### Exercise prompt
Please print every line of the listing, unchanged.

### Data for the task
-- ==== Sys2Proof/Laws/NMap.lean ====
section
/-!
SUPPORT. Read after write on a sparse map: what is set is read, every other key reads as before.
-/

namespace Sys2Proof.Machine

@[simp] theorem NMap.get?_nil (k : Nat) : NMap.get? [] k = none := rfl

theorem NMap.get?_del (m : NMap) (k j : Nat) : (m.del k).get? j = if k = j then none else m.get? j := by
  induction m with
  | nil => simp [NMap.del]
  | cons e m ih =>
    obtain ⟨a, v⟩ := e
    by_cases hak : a = k
    · subst hak
      simp only [NMap.del, if_true, ih, NMap.get?]
      split <;> rfl
    · by_cases haj : a = j
      · subst haj
        simp [NMap.del, hak, NMap.get?, Ne.symm hak]
      · simp [NMap.del, hak, NMap.get?, haj, ih]

theorem NMap.get?_ins (m : NMap) (k v j : Nat) (h : m.get? k = none) :
    (m.ins k v).get? j = if k = j then some v else m.get? j := by
  induction m with
  | nil => simp [NMap.ins, NMap.get?]
  | cons e m ih =>
    obtain ⟨a, w⟩ := e
    by_cases hak : a = k
    · simp [NMap.get?, hak] at h
    · have h' : NMap.get? m k = none := by simpa [NMap.get?, hak] using h
      by_cases hlt : k < a
      · simp [NMap.ins, hlt, NMap.get?]
      · by_cases haj : a = j
        · subst haj
          simp [NMap.ins, hlt, NMap.get?, Ne.symm hak]
        · simp [NMap.ins, hlt, NMap.get?, haj, ih h']

/-- Read after write. -/
theorem NMap.get?_set (m : NMap) (k v j : Nat) : (m.set k v).get? j = if k = j then some v else m.get? j := by
  rw [NMap.set, NMap.get?_ins _ _ _ _ (by simp [NMap.get?_del]), NMap.get?_del]
  split <;> rfl

theorem NMap.getD_set (m : NMap) (k v j d : Nat) : (m.set k v).getD j d = if k = j then v else m.getD j d := by
  unfold NMap.getD
  rw [NMap.get?_set]
  split <;> rfl

end Sys2Proof.Machine
end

### Task answer
-- ==== Sys2Proof/Laws/NMap.lean ====
section
/-!
SUPPORT. Read after write on a sparse map: what is set is read, every other key reads as before.
-/

namespace Sys2Proof.Machine

@[simp] theorem NMap.get?_nil (k : Nat) : NMap.get? [] k = none := rfl

theorem NMap.get?_del (m : NMap) (k j : Nat) : (m.del k).get? j = if k = j then none else m.get? j := by
  induction m with
  | nil => simp [NMap.del]
  | cons e m ih =>
    obtain ⟨a, v⟩ := e
    by_cases hak : a = k
    · subst hak
      simp only [NMap.del, if_true, ih, NMap.get?]
      split <;> rfl
    · by_cases haj : a = j
      · subst haj
        simp [NMap.del, hak, NMap.get?, Ne.symm hak]
      · simp [NMap.del, hak, NMap.get?, haj, ih]

theorem NMap.get?_ins (m : NMap) (k v j : Nat) (h : m.get? k = none) :
    (m.ins k v).get? j = if k = j then some v else m.get? j := by
  induction m with
  | nil => simp [NMap.ins, NMap.get?]
  | cons e m ih =>
    obtain ⟨a, w⟩ := e
    by_cases hak : a = k
    · simp [NMap.get?, hak] at h
    · have h' : NMap.get? m k = none := by simpa [NMap.get?, hak] using h
      by_cases hlt : k < a
      · simp [NMap.ins, hlt, NMap.get?]
      · by_cases haj : a = j
        · subst haj
          simp [NMap.ins, hlt, NMap.get?, Ne.symm hak]
        · simp [NMap.ins, hlt, NMap.get?, haj, ih h']

/-- Read after write. -/
theorem NMap.get?_set (m : NMap) (k v j : Nat) : (m.set k v).get? j = if k = j then some v else m.get? j := by
  rw [NMap.set, NMap.get?_ins _ _ _ _ (by simp [NMap.get?_del]), NMap.get?_del]
  split <;> rfl

theorem NMap.getD_set (m : NMap) (k v j d : Nat) : (m.set k v).getD j d = if k = j then v else m.getD j d := by
  unfold NMap.getD
  rw [NMap.get?_set]
  split <;> rfl

end Sys2Proof.Machine
end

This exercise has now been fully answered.